# Multilevel Hidden Markov Model initial sampling fail

Hi all, I’m trying to fit a multilevel hidden markov model for a longitudinal data, but constantly met this error: Chain 1: Log probability evaluates to log(0), i.e. negative infinity.
Chain 1: Stan can’t start sampling from this initial value.
Chain 1:
Chain 1: Initialization between (-2, 2) failed after 100 attempts.
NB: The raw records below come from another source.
theorem encodeSteps_neverBadCommand (fm : Bool) (mid : Nat) : NeverBadCommand (encodeSteps fm mid) :=
  (((((padBody_neverBadCommand.andThen eccBody_neverBadCommand).andThen buildSkeletonBody_neverBadCommand).andThen
    placeBody_neverBadCommand).andThen (chooseMask_neverBadCommand fm mid)).andThen
    fun s => maskApplyBody_neverBadCommand s.maskId s).andThen formatWriteBody_neverBadCommand

theorem bodyOf_neverBadCommand (i : Instr) : NeverBadCommand (bodyOf i) := by
  cases i with
  | nop | softReset | gfMul | gfExp => exact fun _ => nofun
  | encode fm mid =>
    intro s
    rw [bodyOf, failClosed_snd]
    exact encodeSteps_neverBadCommand fm mid s
  | gfLog => exact gfLogBody_neverBadCommand
  | pad => exact padBody_neverBadCommand
  | ecc => exact eccBody_neverBadCommand
  | rsEncode n => exact rsEncodeBody_neverBadCommand n
  | buildSkeleton => exact buildSkeletonBody_neverBadCommand
  | place => exact placeBody_neverBadCommand
  | maskSelect => exact maskSelectBody_neverBadCommand
  | maskApply mid => exact maskApplyBody_neverBadCommand mid
  | formatWrite => exact formatWriteBody_neverBadCommand

/-- No command writes `STATUS` before its completion (rules R40, R102). -/
theorem bodyOf_status (i : Instr) (s : State) : (bodyOf i s).1.status = s.status := by
  by_cases hi : i = .softReset
  · subst hi
    rfl
  · exact (bodyOf_writes hi s).hostStateKept.status

theorem ErrCode.bits_mem_of_ne_badCommand {e : ErrCode} (h : e ≠ .badCommand) :
    e.bits ∈ [1#4, 2#4, 3#4, 4#4, 5#4, 7#4] := by
  cases e with
  | badCommand => exact absurd rfl h
  | _ => decide

/-- Settles O9: the command is its body, which keeps `STATUS`, and its completion with the body's error, if any. -/
theorem everyCommandCompletes : Obligations.EveryCommandCompletes := by
  intro i s
  have hstatus := bodyOf_status i s
  refine ⟨_, exec_eq_complete i s, ?busy, ?done, ?overrun, ?error⟩
  case busy => rw [State.complete_status, Status.completed_busy]
  case done => rw [State.complete_status, Status.completed_done]
  case overrun => rw [State.complete_status, Status.completed_overrun, hstatus]
  case error =>
    rw [State.complete_status, hstatus]
    cases he : (bodyOf i s).2 with
    | none => exact .inl ⟨Status.completed_none_err _, Status.completed_none_errCode _⟩
    | some e =>
      have hne : e ≠ .badCommand := fun h => bodyOf_neverBadCommand i s (by rw [he, h])
      exact .inr ⟨Status.completed_some_err e _, ErrCode.bits_mem_of_ne_badCommand hne⟩

/-! `ENCODE` of an input that is too long (rules R109, R256). -/

theorem capOf_le {v : Nat} (hv : 1 ≤ v ∧ v ≤ 10) : capOf v ≤ 271 := by
  obtain ⟨hlo, hhi⟩ := hv
  interval_cases v <;> decide

/-- No version holds more than the 271 bytes of version 10 (rule R130). -/
theorem selectVersion_eq_none {L : Nat} (hL : 271 < L) : selectVersion L = none := by
  cases hsel : selectVersion L with
  | none => rfl
  | some v =>
    obtain ⟨hv, hfits⟩ := selectVersion_some hsel
    have := capOf_le hv
    omega

theorem padBody_tooLong {s : State} (hL : 271 < s.inputLength) : padBody s = (s, some .tooLong) := by
  rcases padBody_cases s with ⟨-, e⟩ | ⟨v, hsel, -⟩
  · exact e
  · rw [selectVersion_eq_none hL] at hsel
    cases hsel

/-- The first step fails and no other runs. -/
theorem encodeSteps_tooLong {s : State} (fm : Bool) (mid : Nat) (hL : 271 < s.inputLength) :
    encodeSteps fm mid s = (s, some .tooLong) := by
  simp only [encodeSteps, padBody_tooLong hL, Result.andThen_error]

theorem exec_encode_tooLong {s : State} (fm : Bool) (mid : Nat) (hL : 271 < s.inputLength) :
    exec (.encode fm mid) s = .next (failed 1 s.clearPlanes) := by
  have hbody : bodyOf (.encode fm mid) s = (s.clearPlanes, some .tooLong) :=
    congrArg failClosed (encodeSteps_tooLong fm mid hL)
  rw [exec_eq_complete, hbody]
  rfl

theorem Memory.read_fillPlane_nil (m : Memory) (p : Plane) (a : Nat) :
    (m.fillPlane p []).read a = if p.base ≤ a ∧ a < p.base + planeBytes then 0 else m.read a :=
  m.read_fillPlane p [] a

/-- The bytes of the three planes read 0, and no other byte changes. -/
theorem State.read_clearPlanes (s : State) (a : Nat) :
    s.clearPlanes.mem.read a = if planeByte a then 0 else s.mem.read a := by
  rw [State.clearPlanes_mem]
  cases ha : planeByte a with
  | false => simp only [Memory.read_fillPlane_of_not_planeByte _ _ _ ha, Bool.false_eq_true, if_false]
  | true =>
    simp only [Memory.read_fillPlane_nil, Plane.base, planeBytes, if_true]
    rcases (planeByte_iff a).mp ha with hdark | hset | hrsv
    · rw [if_neg (by omega), if_neg (by omega)]
      exact if_pos hdark
    · rw [if_neg (by omega)]
      exact if_pos hset
    · exact if_pos hrsv

/-- Settles O54: the failed completion of a state whose planes are cleared. -/
theorem encodeFailsClosed : Obligations.EncodeFailsClosed :=
  fun s fm mid hlen => ⟨s.clearPlanes.mem, exec_encode_tooLong fm mid hlen, s.read_clearPlanes⟩

/-! The steps of `ENCODE`, issued one by one (rules R107, R287). -/

theorem runAll_cons {i : Instr} {s t : State} (is : List Instr) (h : exec i s = .next t) :
    runAll (i :: is) s = runAll is t := by
  rw [runAll, h]

/-- A completion without an error, after another one, changes nothing. -/
theorem State.complete_none_eq_self {s t : State} (h : t.status = (s.complete none).status) : t.complete none = t := by
  have hstatus : t.status.completed none = t.status := by rw [h]; rfl
  exact congrArg (fun x => ({ t with status := x } : State)) hstatus

/-- A command that succeeds in a block whose last command has completed leaves what its body gives. -/
theorem exec_of_bodyOf_ok {i : Instr} {s t u : State} (h : bodyOf i t = (u, none))
    (ht : t.status = (s.complete none).status) : exec i t = .next u := by
  have hu : u.status = t.status := by rw [← bodyOf_status i t, h]
  rw [exec_eq_complete, h, State.complete_none_eq_self (hu.trans ht)]

section
variable {fm : Bool} {mid v : Nat} {s : State} (hv : 1 ≤ v ∧ v ≤ 10)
Model configuration: Gaussian emission probabilities are assumed with 2 hidden states. Time-varying transition probability matrix is fitted at subject level, with time-varying covariates implemented in multinomial link function; with another layer of covariates at subject-level, but time-invariant, being added to the t.p.m logit link at the same time.

Here’s the stan code:

``````data {
int<lower=1> N;             // num of subjects
int<lower=1> NTotal;   // num of observations for all subjects, NTotal=sum(T[N])
int T[N+1];   // num of observations for each subject
int<lower=1> K;         // num of states
int<lower=0> M;        // num of circadian components, a column vector of 1s should be added to the covariates matrix
int<lower=0> M1;       // num of suject-level covariates

real <lower=0> y[NTotal];  // observations
matrix[NTotal, M] u; // time-varying components/covariates
matrix[N, M1] u1; // subject-level covariates
// prior for mu
real <lower=0> mu0;
real <lower=0> k0;
// prior for sigma
real <lower=0> v0;
real <lower=0> sigma02;
}

parameters {
positive_ordered[K] mu;      // observation means
real<lower=0> sigma[K];      // observation standard deviations

matrix[K*(K-1), M] beta[N];  // coefficients for time-varying components
matrix[K, M1] beta1;              // coefficients for covariates
}

transformed parameters{
matrix[K, K] unA[NTotal];
matrix[K, K] A[NTotal];

for (n in 1:N){
for (t in (T[n]+2):(T[n]+T[n+1])){
int betarow=1;
for (i in 1:K){
for (j in 1:K){
if (i==j){
//unA[t,i,j]=1;
unA[t,i,j]=exp(beta1[j]*to_vector(u1[n]));
} else {
unA[t,i,j]=exp(beta[n, betarow]*to_vector(u[t])+beta1[j]*to_vector(u1[n]));
betarow=betarow+1;
}
}
}
for (i in 1:K)
A[t][i]=unA[t][i]/sum(unA[t][i]);
}
}

}

model {
// Normal-InverChisq-priors
target+= normal_lpdf(mu | mu0, sqrt(sigma/k0));
target+= normal_lpdf(mu | mu0, sqrt(sigma/k0));
target+= scaled_inv_chi_square_lpdf(sigma | v0,sigma02);
target+= scaled_inv_chi_square_lpdf(sigma | v0,sigma02);

//priors for coefficients
for (n in 1:N){
for (i in 1:K*(K-1)){
for (j in 1:M)
beta[n,i,j] ~ normal(0, 1);
}
}
for (i in 1:K){
for (j in 1:M1)
beta1[i, j] ~ normal(0, 1);
}

{
real acc[K];
real gamma[NTotal, K];

// forward algorithm
for (i in 1:N){   // loop through subject
for (k in 1:K)  // loop through previous state
gamma[T[i]+1, k] = normal_lpdf(y | mu[k], sigma[k]);

for (t in (T[i]+2):(T[i]+T[i+1])) { // loop through time points from subject i
for (k in 1:K) {  // previous state
for (j in 1:K){ // current state
// accumulator
// belief state + transition prob + local evidence at t
acc[j] = gamma[t-1, j] + log(A[t][k,j]) + normal_lpdf(y[t] | mu[k], sigma[k]);
}
gamma[t, k] = log_sum_exp(acc);
}
}
}
target += log_sum_exp(gamma[NTotal]); // log sum of posterior mixture likelihood
}
}
``````

Have you seen that we have a built-in HMM density now?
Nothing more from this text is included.